Reducing Data Volume

Edge workers can discard noise and compress payloads before data leaves a site. The actions below mirror the Hotrod guidance but use Lyft Data’s DSL and runtime semantics so remote jobs can keep bandwidth and licensing costs in check.

Drop events early

Use the filter action to keep only events that match fixed patterns or Lua conditions. Multiple filters can be chained—one to match fields, another to gate by a numeric threshold.

actions:
- filter:
field-pattern-pairs:
- severity: 'high'
- source: '^GAUTENG-'
- filter:
condition: speed > 1

If you only want specific keys to survive, switch the filter into schema mode so that any other fields are dropped in-place:

actions:
- filter:
schema:
- source
- destination
- sent_kilobytes_per_sec

Combine this with the remove and rename actions to strip temporary fields or shorten key names before handing events to the next hop.

Forward only changes

The stream action keeps a running value and emits deltas.
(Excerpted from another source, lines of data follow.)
-- ==== Sys2Proof/Machine/Sync.lean ====
section
/-! DEFINITION. Barriers, register-mapped queues, YIELD and the register quota (12_groups_progress.md R330 to R338; 13_control_sync_ops.md R355 to R358, R365). -/

namespace Sys2Proof.Machine

/-! Barriers (R336, R355) -/

/-- The group's block, its key and its member number at a level, and the barrier. -/
def barrierHere (lvl : BarLevel) (i : BitVec 4) : Op (Nat × Block × Nat × Barrier) := do
  let gk := (← get).cur.gk
  let bk := blkOfGrp gk
  let b ← blockAt bk
  return (bk, b, barMember lvl.code (gk % 64) b, getBarrier (← get) bk lvl.code i.toNat b)

/-- Arrive at the current phase, after a wait for an unfinished phase at which the group has arrived already. -/
def barArrive (lvl : BarLevel) (i : BitVec 4) : Op Unit := do
  awaitAccesses
  let (bk, b, me, x) ← barrierHere lvl i
  if x.arrived.contains me then waitFor (.phase lvl.code (barKey bk lvl.code b) i.toNat false)
  putBarrier bk lvl.code i.toNat b { x with arrived := me :: x.arrived }
  modSelf fun g => { g with arrived := tset (lvl.code * 16 + i.toNat) x.phase g.arrived }
  checkPhase bk lvl.code i.toNat

/-- BARA (R355). -/
def execBara (p : BitVec 3) (lvl : BarLevel) (i : BitVec 4) : State → Host.Outcome State Fault Refusal :=
  runOp do
    legal (.bara p lvl i)
    if (← activeMask p.toNat) = 0 then finish
    barArrive lvl i

/-- BARW (R355): the phase at which the group last arrived is unfinished while the group is among its arrivals. The word stays outstanding, so
that it waits for that phase whatever the other slot does (R336). -/
def execBarw (p : BitVec 3) (lvl : BarLevel) (i : BitVec 4) : State → Host.Outcome State Fault Refusal :=
  runOp do
    legal (.barw p lvl i)
    if (← activeMask p.toNat) = 0 then finish
    let (bk, b, me, x) ← barrierHere lvl i
    if x.arrived.contains me then sleepOn (.phase lvl.code (barKey bk lvl.code b) i.toNat true)
    else acquireCore (coreOfBlk bk)

/-- BARS (R355). -/
def execBars (p : BitVec 3) (lvl : BarLevel) (i : BitVec 4) : State → Host.Outcome State Fault Refusal :=
  runOp do
    legal (.bars p lvl i)
    if (← activeMask p.toNat) = 0 then finish
    barArrive lvl i
    let (bk, b, me, x) ← barrierHere lvl i
    if x.arrived.contains me then sleepOn (.phase lvl.code (barKey bk lvl.code b) i.toNat true)
    else acquireCore (coreOfBlk bk)

/-! Rings (R330 to R333) -/

/-- A ring: its base as a local address, its slots and their size in bytes (01_machine.md R33). -/
structure Ring where
  base  : Nat
  slots : Nat
  size  : Nat
deriving DecidableEq, Repr

def ringOf (entry : Nat) : Ring :=
  ⟨(if bitOf entry 31 then 3 else 2) * 2 ^ 56 + bits entry 30 16 * 64, bits entry 15 10 + 1, 4 * (bits entry 9 5 + 1)⟩

/-- The binding of q j in the control area (R334): bit 63 BOUND, bits 31:0 ENTRY. -/
def Group.binding (g : Group) (j : Nat) : Nat := (tget 0 g.ctl (80 + 2 * j)).toNat

/-- What names a ring among all: the granule that holds its control. -/
def ringKey (c : LocalCtx) (s : State) (r : Ring) : Nat :=
  match c.loc s r.base 0 with
  | some (.gran _ k _ _ _) => k
  | _ => 0

def ringHead (c : LocalCtx) (s : State) (r : Ring) : Nat := c.read s r.base 4 0
def ringTail (c : LocalCtx) (s : State) (r : Ring) : Nat := c.read s (r.base + 4) 4 0
def ringClosed (c : LocalCtx) (s : State) (r : Ring) : Bool := c.read s (r.base + 8) 1 0 != 0
def ringCount (c : LocalCtx) (s : State) (r : Ring) : Nat := (ringTail c s r + 2 ^ 32 - ringHead c s r) % 2 ^ 32
def ringSlot (r : Ring) (i : Nat) : Nat := r.base + 64 + i % r.slots * r.size

/-- Write bytes of a ring, piece by piece. -/
def ringWrite (c : LocalCtx) (a n x : Nat) : Op Unit :=
  (pieces n).forM fun (o, m) => storeTgt c m (x / 2 ^ (8 * o) % 2 ^ (8 * m)) 0 (.loc (a + o) 0)

/-- Write a popped slot to its destination, and k7 (R331). -/
def popTo (gk : Nat) (w : RingWait) (z data : Nat) (token : Bool) : Op Unit := do
  let g ← groupAt gk
  match w.dst with
  | some (.lane v) =>
    (lanesOf g.width w.mask).forM fun l => do
      setElem gk v.toNat l (if z ≤ 4 * l then 0 else data / 2 ^ (32 * l) % 2 ^ 32)
  | some (.sreg m) => modGroup gk fun g => g.setScalar m.toNat (BitVec.ofNat 64 (data % 2 ^ (8 * min z 8)))
  | none => pure ()
  modGroup gk fun g => g.setPred 7 (if token then g.pred 7 ||| w.mask else g.pred 7 &&& ~~~w.mask)

/-- What a queue step comes to at the execution point. -/
inductive RStep
  | done
  | waits
  | closed
  | bad (a : Nat)
deriving DecidableEq, Repr

/-- One queue step, if it can be performed now (R331, R332). -/
def ringStep (w : RingWait) : Op RStep := do
  let r := ringOf w.entry
  let c ← localCtx w.gk
  let s ← get
  if c.bad s r.base 12 0 then return .bad r.base
  let tail := ringTail c s r
  let head := ringHead c s r
  match w.kind with
  | 1 =>
    let slot := ringSlot r head
    if tail = head then return .waits
    else if ringClosed c s r && (head + 1) % 2 ^ 32 = tail then
      popTo w.gk w r.size 0 true
      acquireCore (coreOfGrp w.gk)
      return .done
    else if c.bad s slot r.size 0 then return .bad slot
    else
      popTo w.gk w r.size (c.read s slot r.size 0) false
      ringWrite c r.base 4 ((head + 1) % 2 ^ 32)
      acquireCore (coreOfGrp w.gk)
      return .done
  | k =>
    if ringClosed c s r then return (if k = 0 then .closed else .done)
    else if ringCount c s r < r.slots then
      if k = 0 then ringWrite c (ringSlot r tail) r.size w.data
      else ringWrite c (r.base + 8) 1 1
      ringWrite c (r.base + 4) 4 ((tail + 1) % 2 ^ 32)
      return .done
    else return .waits

def RingWait.pops (w : RingWait) : Bool := w.kind = 1

def dropWait (key : Nat) (w : RingWait) : Op Unit :=
  modify fun s => { s with rings := tput [] s.rings key ((tget [] s.rings key).erase w) }

/-- The first waiting push and the first waiting pop of a ring, in the order of their arrival. -/
def firstWaits (ws : List RingWait) : List RingWait :=
  ws.filter fun w => (ws.find? fun x => x.pops = w.pops) = some w

/-- A waiting step ends with a trap: precise on its word, or held behind the trap that the group takes (02_words.md R67). -/
def ringTrap (w : RingWait) (t : TrapInfo) : Op Unit := do
  let g ← groupAt w.gk
  let me : Recorded := ⟨w.pc, w.slotB, w.mask, none⟩
  match g.trapping with
  | none =>
    wake w.gk 3
    takeTrapOf w.gk t me g.replay
  | some (u, list) =>
    noteTrap w.gk t
    putGroup w.gk { g with trapping := some (u, list ++ [me]) }
    wake w.gk 3

/-- Examine some waiting steps of a ring in their order; whether one was performed. -/
def tryWaits (key : Nat) : List RingWait → Op Bool
  | [] => return false
  | w :: ws => do
    let at' := (ringOf w.entry).base
    match ← ringStep w with
    | .waits => tryWaits key ws
    | .done =>
      dropWait key w
      wake w.gk 3
      return true
    | .closed =>
      dropWait key w
      ringTrap w { cause := 0x0E, addr := BitVec.ofNat 64 at' }
      return true
    | .bad a =>
      dropWait key w
      ringTrap w { cause := 0x08, addr := BitVec.ofNat 64 a }
      return true

/-- Examine the waiting steps of a ring after a step was performed, each through its own binding (R331). A push that meets a closed ring
takes its trap. -/
def serveRing (key : Nat) : Nat → Op Unit
  | 0 => pure ()
  | fuel + 1 => do
    if ← tryWaits key (firstWaits (tget [] (← get).rings key)) then serveRing key fuel

/-- Perform a queue step of the word in progress, or wait at the execution point behind earlier steps (R331). -/
def queueStep (w : RingWait) : Op Unit := do
  let r := ringOf w.entry
  let c ← localCtx w.gk
  let s ← get
  let key := ringKey c s r
  let ws := tget [] s.rings key
  let behind := ws.any fun x => x.pops = w.pops
  let res : RStep ← (if behind && !(w.kind != 1 && ringClosed c s r) then pure .waits else ringStep w)
  match res with
  | .done => serveRing key (ws.length + 1)
  | .closed => raise 0x0E (BitVec.ofNat 64 r.base)
  | .bad a => raise 0x08 (BitVec.ofNat 64 a)
  | .waits =>
    modify fun s => { s with rings := tset key (ws ++ [w]) s.rings }
    sleepOn (.ring key)

/-- The common start of a queue word: its active lanes, its binding entry, or Queue Unbound. -/
def queueStart (i : Instr) (p q : BitVec 3) : Op (Mask × Nat) := do
  legal i
  let m ← activeMask p.toNat
  if m = 0 then finish
  let e := (← self).binding q.toNat
  if !bitOf e 63 then raise 0x0F (BitVec.ofNat 64 q.toNat)
  return (m, e % 2 ^ 32)

/-- The bytes of a push (R331). -/
def pushData (s : State) (gk : Nat) (g : Group) (m : Mask) (z : Nat) : Reg → Nat
  | .lane v => (List.range (z / 4)).foldl (fun acc l =>
      acc + (if l < g.width && m.getLsbD l then elemAt s gk g v.toNat l else 0) * 2 ^ (32 * l)) 0
  | .sreg k => (g.scalar k.toNat).toNat % 2 ^ (8 * z)
  | .const i => constInt 64 i.toNat % 2 ^ (8 * z)

/-- The push, WRSR of a queue register (R331). -/
def execQueuePush (p q : BitVec 3) (src : Reg) : State → Host.Outcome State Fault Refusal :=
  runOp do
    let (m, e) ← queueStart (.queuePush p q src) p q
    let z := (ringOf e).size
    let s ← get
    let g ← self
    checkElems (((lanesOf g.width m).filter (· < z / 4)).flatMap fun l => regElems 4 l src)
    awaitAccesses
    queueStep ⟨s.cur.gk, 0, s.cur.pc, s.cur.slotB, m, none, pushData s s.cur.gk g m z src, e⟩

/-- The pop, RDSR of a queue register (R331). -/
def execQueuePop (p : BitVec 3) (dst : Dst) (q : BitVec 3) : State → Host.Outcome State Fault Refusal :=
  runOp do
    let (m, e) ← queueStart (.queuePop p dst q) p q
    let c := (← get).cur
    queueStep ⟨c.gk, 1, c.pc, c.slotB, m, some dst, 0, e⟩

/-- QCLOSE (R332, R357). -/
def execQclose (p q : BitVec 3) : State → Host.Outcome State Fault Refusal :=
  runOp do
    let (m, e) ← queueStart (.qclose p q) p q
    awaitAccesses
    let c := (← get).cur
    queueStep ⟨c.gk, 2, c.pc, c.slotB, m, none, 0, e⟩

/-- QSTAT (R357). -/
def execQstat (p : BitVec 3) (d : BitVec 6) (q : BitVec 3) : State → Host.Outcome State Fault Refusal :=
  runOp do
    legal (.qstat p d q)
    if (← activeMask p.toNat) = 0 then finish
    let e := (← self).binding q.toNat
    let c ← localCtx (← get).cur.gk
    let s ← get
    let r := ringOf (e % 2 ^ 32)
    let x := if bitOf e 63 then
        e % 2 ^ 32 + ringCount c s r % 256 * 2 ^ 32 + b2n (ringClosed c s r) * 2 ^ 40 + 2 ^ 41
      else 0
    modSelf fun g => g.setScalar d.toNat (BitVec.ofNat 64 x)

/-- QBIND (R356). -/
def execQbind (p q : BitVec 3) (e : QEntry) : State → Host.Outcome State Fault Refusal :=
  runOp do
    legal (.qbind p q e)
    if (← activeMask p.toNat) = 0 then finish
    let h ← selfHdr
    let g ← self
    let entry := match e with
      | .imm x => x.toNat
      | .reg m => (g.scalar m.toNat).toNat % 2 ^ 32
    let r := ringOf entry
    let room := if bitOf entry 31 then 4 * h.qmem * 16384 else h.scratch * 4096
    if room < offOf r.base + 64 + r.slots * r.size then raise 0x02 (BitVec.ofNat 64 (spaceOf r.base * 2 ^ 56 + room))
    modSelf fun g => { g with ctl := tput 0 g.ctl (80 + 2 * q.toNat) (BitVec.ofNat 64 (2 ^ 63 + entry)) }

/-! YIELD and quota -/

/-- YIELD (R358). -/
def execYield (p : BitVec 3) (n : BitVec 16) : State → Host.Outcome State Fault Refusal :=
  runOp do
    legal (.yield p n)
    if (← activeMask p.toNat) = 0 then finish
    let t := (← get).cycle
    modSelf fun g => { g with yieldTill := if n = 0 then 0 else t + n.toNat + 1, yielded := n = 0 }

/-- QUOTA.GIVE (R337, R365): it waits for the outstanding words that write its top units. -/
def execQuotaGive (p : BitVec 3) (n : BitVec 5) : State → Host.Outcome State Fault Refusal :=
  runOp do
    legal (.quotaGive p n)
    if (← activeMask p.toNat) = 0 then finish
    let gk := (← get).cur.gk
    let g ← self
    let keep := g.units.length - n.toNat
    let top (k : RKey) : Bool := match k with
      | .v r => decide (8 * keep ≤ r)
      | _ => false
    if g.pend.any fun x => x.wr.any top || x.kept.any top then loseTurn
    modSelf fun g => { g with units := g.units.take keep }
    poolUnits (blkOfGrp gk) g.width (g.units.drop keep)
    serveTakes (blkOfGrp gk) 65

/-- QUOTA.TAKE (R338, R365): it is served after the block's earlier TAKEs. -/
def execQuotaTake (p : BitVec 3) (n : BitVec 5) : State → Host.Outcome State Fault Refusal :=
  runOp do
    legal (.quotaTake p n)
    if (← activeMask p.toNat) = 0 then finish
    let gk := (← get).cur.gk
    modBlock (blkOfGrp gk) fun b => { b with takes := b.takes ++ [(gk % 64, n.toNat)] }
    sleepOn .units
    serveTakes (blkOfGrp gk) 65

end Sys2Proof.Machine
end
Set only-changes so that identical samples disappear, and Lyft Data will also include an elapsed time field for context.

actions:
- stream:
delta: true
watch: throughput
only-changes: true
output-field: delta
elapsed-field: elapsed_ms
- filter:
condition: delta != 0

This pattern is ideal for forwarding counters or gauges that rarely change but must be monitored continuously.

Trim payload fields

After filtering, remove drops helper keys (optionally via regular expressions) and rename shortens long field names so JSON payloads shrink on the wire:

actions:
- remove:
fields: ["_raw", "debug"]
- rename:
key-value-pairs:
- source=s
- destination=d
- sent_kilobytes_per_sec=sent

Compact payloads for transport

To squeeze multi-field events into a single blob, collapse can emit CSV, key/value, or array formats. The header helpers keep schema information alongside the payload so the pipeline can inflate it later.

actions:
- collapse:
output-field: payload_csv
csv:
header-field: payload_header
header-field-types: true
header-field-on-change: true

On the receiving job—often a central collector—expand reverses the process by reading the header field and rebuilding the original event. The remove flag drops the intermediate CSV fields once reconstruction succeeds, and you can move additional enrichments to that downstream pipe so edge jobs stay lean.

actions:
- expand:
input-field: payload_csv
remove: true
csv:
header-field: payload_header
header-field-types: true

With these pieces, edge workers can minimize bandwidth and storage costs while still delivering complete records to the central collector.